OREANDA-NEWS.  June 06, 2014. India's Bharat Petroleum Corp Ltd (BPCL) has signed a four-month naphtha sales deal with Chinese trading house Unipec, the first term deal between the two parties, traders said.

Unipec will lift a 35,000-tonne cargo each month from Kochi port from July to October, or a total of 140,000 tonnes during the four-month period.

The deal was done at around USD 1.00 a tonne premium to the refiner's own pricing formula on a free-on-board (FOB) basis, the traders said.

BPCL which holds two other short-term naphtha contracts with Japan's Idemitsu Kosan, has separately sold a 38,000-tonne spot cargo for June 21-23 loading from Mumbai to another Chinese trader - PetroChina - at a premium of about USD 40 to USD 41 a tonne to Middle East quotes on FOB basis, traders added.

This made it the highest spot premium BPCL had fetched for a Mumbai spot cargo since it sold a May 9-11 loading in 2013 to Petro-Diamond.

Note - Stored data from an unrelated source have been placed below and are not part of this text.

-- ==== Sys2Proof/Laws/Commands.lean ====
section
/-! SUPPORT. What a queue gives after one of its commands was changed, and what the wrappers of a command row answer. -/

namespace Sys2Proof.Machine

/-! ### Rows of the module in service -/

theorem State.inService_parts {s : State} (h : s.inService = true) : s.dev.awake = true ∧ s.dev.flowDone = [] ∧ s.dev.ready = true := by
  simpa [State.inService, State.running, and_assoc] using h

theorem State.running_parts {s : State} (h : s.running = true) : s.dev.awake = true ∧ s.dev.flowDone = [] := by
  simpa [State.running] using h

/-- A row of the running module whose operation releases no flow item. -/
theorem live_after {s : State} {f : Device → Device} (h : s.running = true) (hf : (f { s.dev with out := [] }).flowDone = []) :
    live f s = .next (s.after f) := live_settled f s (State.running_parts h).1 hf

/-- A row of the module in service whose operation releases no flow item. -/
theorem run_after {s : State} {f : Device → Device} (h : s.inService = true) (hf : (f { s.dev with out := [] }).flowDone = []) :
    run f s = .next (s.after f) := by
  obtain ⟨h1, h2, h3⟩ := State.inService_parts h
  rw [run_ready f s h1 h3, Device.settleFlows_nil _ hf]; rfl

/-- The row's operation where it is known what it does. -/
theorem run_eq {s : State} {f g : Device → Device} (h : s.inService = true) (hg : f { s.dev with out := [] } = g { s.dev with out := [] })
    (hf : (g { s.dev with out := [] }).flowDone = s.dev.flowDone) : run f s = .next (s.after g) := by
  have h2 := (State.inService_parts h).2.1
  rw [run_after h (by rw [hg, hf, h2])]
  simp only [State.after, hg]

/-- The row where its operation is known to leave the flow items alone. -/
theorem run_keeps {s : State} {f : Device → Device} (h : s.inService = true) (hf : (f { s.dev with out := [] }).flowDone = s.dev.flowDone) :
    run f s = .next (s.after f) := run_after h (by rw [hf, (State.inService_parts h).2.1])

@[simp] theorem State.after_pending (s : State) (f : Device → Device) : (s.after f).pending = s.pending := rfl
@[simp] theorem State.after_dev (s : State) (f : Device → Device) : (s.after f).dev = f { s.dev with out := [] } := rfl

/-! ### Commands -/

theorem Device.queue_setQueue (d : Device) (p q p' q' : Nat) (cs : List Cmd) :
    (d.setQueue p q cs).queue p' q' = if qkey p' q' = qkey p q then cs else d.queue p' q' := by
  simp only [Device.queue, SMap.at', Device.setQueue_queues, SMap.get_set]

theorem Device.queue_congr {d e : Device} (h : d.queues = e.queues) (p q : Nat) : d.queue p q = e.queue p q := by
  simp only [Device.queue, h]

theorem Device.cmd_congr {d e : Device} (h : d.queues = e.queues) (p q i : Nat) : d.cmd? p q i = e.cmd? p q i := by
  simp only [Device.cmd?, Device.queue_congr h]

theorem Device.cmd_idx {d : Device} {p q i : Nat} {c : Cmd} (h : d.cmd? p q i = some c) : c.idx = i := by
  have := List.find?_some h
  simpa using this

theorem find_map_upd (l : List Cmd) (i : Nat) (f : Cmd → Cmd) (hf : ∀ c : Cmd, c.idx = i → (f c).idx = i) :
    (l.map fun c => if c.idx = i then f c else c).find? (·.idx == i) = (l.find? (·.idx == i)).map f := by
  induction l with
  | nil => rfl
  | cons a l ih =>
    simp only [List.map_cons, List.find?_cons]
    by_cases h : a.idx = i
    · simp [h, hf a h]
    · have h1 : (a.idx == i) = false := by simpa using h
      simp [h, h1, ih]

theorem find_map_other (l : List Cmd) (i j : Nat) (f : Cmd → Cmd) (hf : ∀ c : Cmd, c.idx = i → (f c).idx = i) (h : j ≠ i) :
    (l.map fun c => if c.idx = i then f c else c).find? (·.idx == j) = l.find? (·.idx == j) := by
  induction l with
  | nil => rfl
  | cons a l ih =>
    simp only [List.map_cons, List.find?_cons]
    by_cases ha : a.idx = i
    · have h1 : ((f a).idx == j) = false := by rw [hf a ha]; simp; omega
      have h2 : (a.idx == j) = false := by rw [ha]; simp; omega
      simp only [ha, ↓reduceIte, h1, ih]; rw [← ha, h2]
    · simp only [ha, ↓reduceIte, ih]

/-- A command after it was changed. -/
theorem Device.cmd_updCmd (d : Device) (p q i : Nat) (f : Cmd → Cmd) (hf : ∀ c : Cmd, c.idx = i → (f c).idx = i) :
    (d.updCmd p q i f).cmd? p q i = (d.cmd? p q i).map f := by
  simp only [Device.cmd?, Device.updCmd, Device.queue_setQueue, ↓reduceIte]
  exact find_map_upd _ _ _ hf

/-- Another command after one was changed. -/
theorem Device.cmd_updCmd_ne (d : Device) (p q i p' q' j : Nat) (f : Cmd → Cmd) (hf : ∀ c : Cmd, c.idx = i → (f c).idx = i)
    (h : qkey p' q' ≠ qkey p q ∨ j ≠ i) : (d.updCmd p q i f).cmd? p' q' j = d.cmd? p' q' j := by
  simp only [Device.cmd?, Device.updCmd, Device.queue_setQueue]
  split
  · rename_i hk
    rw [find_map_other _ _ _ _ hf (by omega)]
    simp only [Device.queue, hk]
  · rfl

/-- A command that works is the outstanding one with that ring index. -/
theorem Device.runningCmd_cmd {d : Device} {p q i op : Nat} {c : Cmd} (h : d.runningCmd p q i op = some c) : d.cmd? p q i = some c := by
  unfold Device.runningCmd at h
  split at h
  · cases h
  · split at h
    · cases h; assumption
    · cases h

theorem Device.runningCmd_op {d : Device} {p q i op : Nat} {c : Cmd} (h : d.runningCmd p q i op = some c) :
    opcodeOf c.desc = op ∧ c.worked = false ∧ c.parked = none ∧ c.st = .running := by
  unfold Device.runningCmd at h
  split at h
  · cases h
  · split at h
    · rename_i hc
      cases h; exact ⟨hc.2.2.2.1, hc.2.2.2.2.1, hc.2.2.2.2.2.1, hc.2.2.1⟩
    · cases h

theorem Device.runningCmd_out (d : Device) (o : List Out) (p q i op : Nat) :
    ({ d with out := o } : Device).runningCmd p q i op = d.runningCmd p q i op := rfl

/-- One row of an engine's work on a command that works. -/
theorem Device.work_running {d : Device} {p q i op : Nat} {c : Cmd} (h : d.runningCmd p q i op = some c) (f : Cmd → Device → Device) :
    d.work p q i op f = f c d := by
  simp only [Device.work, h]

/-- A row of an engine's work that releases no flow item. -/
theorem run_work {s : State} {p q i op : Nat} {c : Cmd} {f : Cmd → Device → Device} {g : Device → Device} (hs : s.inService = true)
    (h : s.dev.runningCmd p q i op = some c) (hg : f c { s.dev with out := [] } = g { s.dev with out := [] })
    (hf : (g { s.dev with out := [] }).flowDone = s.dev.flowDone) : run (fun d => d.work p q i op f) s = .next (s.after g) :=
  run_eq hs (by rw [Device.work_running (by rw [Device.runningCmd_out]; exact h), hg]) hf

end Sys2Proof.Machine
end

"Anything above high USD 30s a tonne level for a June lifting cargo is considered above the market rate," said a North Asian trader.

For most of last week and early this week, the Asian naphtha crack was holding at firm levels due to concerns over reduced European and Mediterranean naphtha being exported to Asia.

The crack value touched a two-week high of USD 153.78 a tonne on May 26 before easing to USD 145.98 a tonne.

Despite the fall, the current crack value is still nearly 7 percent higher than the average value for January to April due to strong demand most of this year and reduced recent Indian supplies because of a string of refinery maintenance.

BPCL, for instance, sold close to 480,000 tonnes of naphtha for January to June 2014 lifting from various ports including Bina and Haldia, down by about 30 percent compared to the volumes sold for the same period last year.